# Goji Berry (dried or fresh)



## nikki (Apr 29, 2010)

So I've only recently heard about how amazing this little berry is. My husband's dad swears by goji berries, so I picked up a mixed fruit and nut mixture from the Bulk Barn, because it's mainly dried goji berries. (They're super expensive to buy on their own, but this mix was decently priced considering the massive quantity of goji berries in the mix, yay!)

Do any of you eat them? Do any of you know anything about them that's important to know? 

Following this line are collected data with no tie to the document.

-- ==== Sys2Proof/Laws/State.lean ====
section
/-! SUPPORT. One lemma per field per update of the state: what each named operation does to each field. -/

namespace Sys2Proof.Machine

/-! ## `emit` -/

@[simp] theorem State.emit_params (e : Event) (s : State) : (State.emit e s).params = s.params := rfl
@[simp] theorem State.emit_sr (e : Event) (s : State) : (State.emit e s).sr = s.sr := rfl
@[simp] theorem State.emit_rd0 (e : Event) (s : State) : (State.emit e s).rd0 = s.rd0 := rfl
@[simp] theorem State.emit_rd1 (e : Event) (s : State) : (State.emit e s).rd1 = s.rd1 := rfl
@[simp] theorem State.emit_seq (e : Event) (s : State) : (State.emit e s).seq = s.seq := rfl
@[simp] theorem State.emit_sckOut (e : Event) (s : State) : (State.emit e s).sckOut = s.sckOut := rfl
@[simp] theorem State.emit_sdaDir (e : Event) (s : State) : (State.emit e s).sdaDir = s.sdaDir := rfl
@[simp] theorem State.emit_sdaOut (e : Event) (s : State) : (State.emit e s).sdaOut = s.sdaOut := rfl
@[simp] theorem State.emit_sdaIn (e : Event) (s : State) : (State.emit e s).sdaIn = s.sdaIn := rfl
@[simp] theorem State.emit_csnOut (e : Event) (s : State) : (State.emit e s).csnOut = s.csnOut := rfl
@[simp] theorem State.emit_dcOut (e : Event) (s : State) : (State.emit e s).dcOut = s.dcOut := rfl
@[simp] theorem State.emit_rstnOut (e : Event) (s : State) : (State.emit e s).rstnOut = s.rstnOut := rfl
@[simp] theorem State.emit_busyIn (e : Event) (s : State) : (State.emit e s).busyIn = s.busyIn := rfl
@[simp] theorem State.emit_rstate (e : Event) (s : State) : (State.emit e s).rstate = s.rstate := rfl
@[simp] theorem State.emit_pollcnt (e : Event) (s : State) : (State.emit e s).pollcnt = s.pollcnt := rfl
@[simp] theorem State.emit_rsp (e : Event) (s : State) : (State.emit e s).rsp = s.rsp := rfl
@[simp] theorem State.emit_host (e : Event) (s : State) : (State.emit e s).host = s.host := rfl
@[simp] theorem State.emit_device (e : Event) (s : State) : (State.emit e s).device = s.device := rfl
@[simp] theorem State.emit_trace (e : Event) (s : State) : (State.emit e s).trace = s.trace ++ [e] := rfl
@[simp] theorem State.emit_responses (e : Event) (s : State) : (State.emit e s).responses = s.responses := rfl
@[simp] theorem State.emit_contention (e : Event) (s : State) : (State.emit e s).contention = s.contention := rfl

/-! ## `respond` -/

@[simp] theorem State.respond_params (r : Response) (s : State) : (State.respond r s).params = s.params := rfl
@[simp] theorem State.respond_sr (r : Response) (s : State) : (State.respond r s).sr = s.sr := rfl
@[simp] theorem State.respond_rd0 (r : Response) (s : State) : (State.respond r s).rd0 = s.rd0 := rfl
@[simp] theorem State.respond_rd1 (r : Response) (s : State) : (State.respond r s).rd1 = s.rd1 := rfl
@[simp] theorem State.respond_seq (r : Response) (s : State) : (State.respond r s).seq = s.seq := rfl
@[simp] theorem State.respond_sckOut (r : Response) (s : State) : (State.respond r s).sckOut = s.sckOut := rfl
@[simp] theorem State.respond_sdaDir (r : Response) (s : State) : (State.respond r s).sdaDir = s.sdaDir := rfl
@[simp] theorem State.respond_sdaOut (r : Response) (s : State) : (State.respond r s).sdaOut = s.sdaOut := rfl
@[simp] theorem State.respond_sdaIn (r : Response) (s : State) : (State.respond r s).sdaIn = s.sdaIn := rfl
@[simp] theorem State.respond_csnOut (r : Response) (s : State) : (State.respond r s).csnOut = s.csnOut := rfl
@[simp] theorem State.respond_dcOut (r : Response) (s : State) : (State.respond r s).dcOut = s.dcOut := rfl
@[simp] theorem State.respond_rstnOut (r : Response) (s : State) : (State.respond r s).rstnOut = s.rstnOut := rfl
@[simp] theorem State.respond_busyIn (r : Response) (s : State) : (State.respond r s).busyIn = s.busyIn := rfl
@[simp] theorem State.respond_rstate (r : Response) (s : State) : (State.respond r s).rstate = s.rstate := rfl
@[simp] theorem State.respond_pollcnt (r : Response) (s : State) : (State.respond r s).pollcnt = s.pollcnt := rfl
@[simp] theorem State.respond_rsp (r : Response) (s : State) : (State.respond r s).rsp = some r := rfl
@[simp] theorem State.respond_host (r : Response) (s : State) : (State.respond r s).host = s.host := rfl
@[simp] theorem State.respond_device (r : Response) (s : State) : (State.respond r s).device = s.device := rfl
@[simp] theorem State.respond_trace (r : Response) (s : State) : (State.respond r s).trace = s.trace := rfl
@[simp] theorem State.respond_responses (r : Response) (s : State) : (State.respond r s).responses = s.responses ++ [r] := rfl
@[simp] theorem State.respond_contention (r : Response) (s : State) : (State.respond r s).contention = s.contention := rfl

/-! ## `clearRsp` -/

@[simp] theorem State.clearRsp_params (s : State) : (State.clearRsp s).params = s.params := rfl
@[simp] theorem State.clearRsp_sr (s : State) : (State.clearRsp s).sr = s.sr := rfl
@[simp] theorem State.clearRsp_rd0 (s : State) : (State.clearRsp s).rd0 = s.rd0 := rfl
@[simp] theorem State.clearRsp_rd1 (s : State) : (State.clearRsp s).rd1 = s.rd1 := rfl
@[simp] theorem State.clearRsp_seq (s : State) : (State.clearRsp s).seq = s.seq := rfl
@[simp] theorem State.clearRsp_sckOut (s : State) : (State.clearRsp s).sckOut = s.sckOut := rfl
@[simp] theorem State.clearRsp_sdaDir (s : State) : (State.clearRsp s).sdaDir = s.sdaDir := rfl
@[simp] theorem State.clearRsp_sdaOut (s : State) : (State.clearRsp s).sdaOut = s.sdaOut := rfl
@[simp] theorem State.clearRsp_sdaIn (s : State) : (State.clearRsp s).sdaIn = s.sdaIn := rfl
@[simp] theorem State.clearRsp_csnOut (s : State) : (State.clearRsp s).csnOut = s.csnOut := rfl
@[simp] theorem State.clearRsp_dcOut (s : State) : (State.clearRsp s).dcOut = s.dcOut := rfl
@[simp] theorem State.clearRsp_rstnOut (s : State) : (State.clearRsp s).rstnOut = s.rstnOut := rfl
@[simp] theorem State.clearRsp_busyIn (s : State) : (State.clearRsp s).busyIn = s.busyIn := rfl
@[simp] theorem State.clearRsp_rstate (s : State) : (State.clearRsp s).rstate = s.rstate := rfl
@[simp] theorem State.clearRsp_pollcnt (s : State) : (State.clearRsp s).pollcnt = s.pollcnt := rfl
@[simp] theorem State.clearRsp_rsp (s : State) : (State.clearRsp s).rsp = none := rfl
@[simp] theorem State.clearRsp_host (s : State) : (State.clearRsp s).host = s.host := rfl
@[simp] theorem State.clearRsp_device (s : State) : (State.clearRsp s).device = s.device := rfl
@[simp] theorem State.clearRsp_trace (s : State) : (State.clearRsp s).trace = s.trace := rfl
@[simp] theorem State.clearRsp_responses (s : State) : (State.clearRsp s).responses = s.responses := rfl
@[simp] theorem State.clearRsp_contention (s : State) : (State.clearRsp s).contention = s.contention := rfl

/-! ## `setOut` -/

@[simp] theorem State.setOut_params (l : OutLine) (b : Level) (s : State) : (State.setOut l b s).params = s.params := by cases l <;> rfl
@[simp] theorem State.setOut_sr (l : OutLine) (b : Level) (s : State) : (State.setOut l b s).sr = s.sr := by cases l <;> rfl
@[simp] theorem State.setOut_rd0 (l : OutLine) (b : Level) (s : State) : (State.setOut l b s).rd0 = s.rd0 := by cases l <;> rfl
@[simp] theorem State.setOut_rd1 (l : OutLine) (b : Level) (s : State) : (State.setOut l b s).rd1 = s.rd1 := by cases l <;> rfl
@[simp] theorem State.setOut_seq (l : OutLine) (b : Level) (s : State) : (State.setOut l b s).seq = s.seq := by cases l <;> rfl
@[simp] theorem State.setOut_sdaDir (l : OutLine) (b : Level) (s : State) : (State.setOut l b s).sdaDir = s.sdaDir := by cases l <;> rfl
@[simp] theorem State.setOut_sdaIn (l : OutLine) (b : Level) (s : State) : (State.setOut l b s).sdaIn = s.sdaIn := by cases l <;> rfl
@[simp] theorem State.setOut_busyIn (l : OutLine) (b : Level) (s : State) : (State.setOut l b s).busyIn = s.busyIn := by cases l <;> rfl
@[simp] theorem State.setOut_rstate (l : OutLine) (b : Level) (s : State) : (State.setOut l b s).rstate = s.rstate := by cases l <;> rfl
@[simp] theorem State.setOut_pollcnt (l : OutLine) (b : Level) (s : State) : (State.setOut l b s).pollcnt = s.pollcnt := by cases l <;> rfl
@[simp] theorem State.setOut_rsp (l : OutLine) (b : Level) (s : State) : (State.setOut l b s).rsp = s.rsp := by cases l <;> rfl
@[simp] theorem State.setOut_host (l : OutLine) (b : Level) (s : State) : (State.setOut l b s).host = s.host := by cases l <;> rfl
@[simp] theorem State.setOut_device (l : OutLine) (b : Level) (s : State) : (State.setOut l b s).device = s.device := by cases l <;> rfl
@[simp] theorem State.setOut_trace (l : OutLine) (b : Level) (s : State) : (State.setOut l b s).trace = s.trace := by cases l <;> rfl
@[simp] theorem State.setOut_responses (l : OutLine) (b : Level) (s : State) : (State.setOut l b s).responses = s.responses := by cases l <;> rfl
@[simp] theorem State.setOut_contention (l : OutLine) (b : Level) (s : State) : (State.setOut l b s).contention = s.contention := by cases l <;> rfl

/-! ## `setdir` -/

@[simp] theorem setdir_params (d : Dir) (s : State) : (setdir d s).params = s.params := rfl
@[simp] theorem setdir_sr (d : Dir) (s : State) : (setdir d s).sr = s.sr := rfl
@[simp] theorem setdir_rd0 (d : Dir) (s : State) : (setdir d s).rd0 = s.rd0 := rfl
@[simp] theorem setdir_rd1 (d : Dir) (s : State) : (setdir d s).rd1 = s.rd1 := rfl
@[simp] theorem setdir_seq (d : Dir) (s : State) : (setdir d s).seq = s.seq := rfl
@[simp] theorem setdir_sckOut (d : Dir) (s : State) : (setdir d s).sckOut = s.sckOut := rfl
@[simp] theorem setdir_sdaDir (d : Dir) (s : State) : (setdir d s).sdaDir = d := rfl
@[simp] theorem setdir_sdaOut (d : Dir) (s : State) : (setdir d s).sdaOut = s.sdaOut := rfl
@[simp] theorem setdir_sdaIn (d : Dir) (s : State) : (setdir d s).sdaIn = s.sdaIn := rfl
@[simp] theorem setdir_csnOut (d : Dir) (s : State) : (setdir d s).csnOut = s.csnOut := rfl
@[simp] theorem setdir_dcOut (d : Dir) (s : State) : (setdir d s).dcOut = s.dcOut := rfl
@[simp] theorem setdir_rstnOut (d : Dir) (s : State) : (setdir d s).rstnOut = s.rstnOut := rfl
@[simp] theorem setdir_busyIn (d : Dir) (s : State) : (setdir d s).busyIn = s.busyIn := rfl
@[simp] theorem setdir_rstate (d : Dir) (s : State) : (setdir d s).rstate = s.rstate := rfl
@[simp] theorem setdir_pollcnt (d : Dir) (s : State) : (setdir d s).pollcnt = s.pollcnt := rfl
@[simp] theorem setdir_rsp (d : Dir) (s : State) : (setdir d s).rsp = s.rsp := rfl
@[simp] theorem setdir_host (d : Dir) (s : State) : (setdir d s).host = s.host := rfl
@[simp] theorem setdir_device (d : Dir) (s : State) : (setdir d s).device = s.device := rfl
@[simp] theorem setdir_trace (d : Dir) (s : State) : (setdir d s).trace = s.trace ++ [.dir d] := rfl
@[simp] theorem setdir_responses (d : Dir) (s : State) : (setdir d s).responses = s.responses := rfl
@[simp] theorem setdir_contention (d : Dir) (s : State) : (setdir d s).contention = s.contention := rfl

/-! ## `delayEdge` -/

@[simp] theorem delayEdge_params (s : State) : (delayEdge s).params = s.params := rfl
@[simp] theorem delayEdge_sr (s : State) : (delayEdge s).sr = s.sr := rfl
@[simp] theorem delayEdge_rd0 (s : State) : (delayEdge s).rd0 = s.rd0 := rfl
@[simp] theorem delayEdge_rd1 (s : State) : (delayEdge s).rd1 = s.rd1 := rfl
@[simp] theorem delayEdge_seq (s : State) : (delayEdge s).seq = s.seq := rfl
@[simp] theorem delayEdge_sckOut (s : State) : (delayEdge s).sckOut = s.sckOut := rfl
@[simp] theorem delayEdge_sdaDir (s : State) : (delayEdge s).sdaDir = s.sdaDir := rfl
@[simp] theorem delayEdge_sdaOut (s : State) : (delayEdge s).sdaOut = s.sdaOut := rfl
@[simp] theorem delayEdge_sdaIn (s : State) : (delayEdge s).sdaIn = s.sdaIn := rfl
@[simp] theorem delayEdge_csnOut (s : State) : (delayEdge s).csnOut = s.csnOut := rfl
@[simp] theorem delayEdge_dcOut (s : State) : (delayEdge s).dcOut = s.dcOut := rfl
@[simp] theorem delayEdge_rstnOut (s : State) : (delayEdge s).rstnOut = s.rstnOut := rfl
@[simp] theorem delayEdge_busyIn (s : State) : (delayEdge s).busyIn = s.busyIn := rfl
@[simp] theorem delayEdge_rstate (s : State) : (delayEdge s).rstate = s.rstate := rfl
@[simp] theorem delayEdge_pollcnt (s : State) : (delayEdge s).pollcnt = s.pollcnt := rfl
@[simp] theorem delayEdge_rsp (s : State) : (delayEdge s).rsp = s.rsp := rfl
@[simp] theorem delayEdge_host (s : State) : (delayEdge s).host = s.host := rfl
@[simp] theorem delayEdge_device (s : State) : (delayEdge s).device = s.device := rfl
@[simp] theorem delayEdge_trace (s : State) : (delayEdge s).trace = s.trace ++ [.delayEdge] := rfl
@[simp] theorem delayEdge_responses (s : State) : (delayEdge s).responses = s.responses := rfl
@[simp] theorem delayEdge_contention (s : State) : (delayEdge s).contention = s.contention := rfl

I found a great article on them, with information and all that jazz on Health Benefits of Goji Berry with all of the health benefits, which is great and all... But do any of you use them in recipes or anything? What do they taste like fresh? I've been told it's hard to find them fresh here, and that dried is my best bet.


----------



## Neatahwanta (May 10, 2010)

My wife puts a handful of the dried goji berries in water, adds a little lemon juice and agave syrup, and waits for them to plump up.  You don't really infuse the water with goji, but the rehydrated berries taste great, with a tartness that reminds me a little of cranberries.  You can also put them in smoothies and get the same rehydrated effect.


----------



## larry_stewart (May 10, 2010)

Ive tried them dried and wasnt too crazy about them.  To me just tasted like another dried fruit.  Ive never seen them in their fresh form.


----------



## Andy M. (May 10, 2010)

nikki said:


> ...I found a great article on them, with information and all that jazz on Health Benefits of Goji Berry...



Interesting article.  I also read about them in Wiki and they state that all the health and weight loss benefits haven't been substantiated in unbiased and corroborated tests.


----------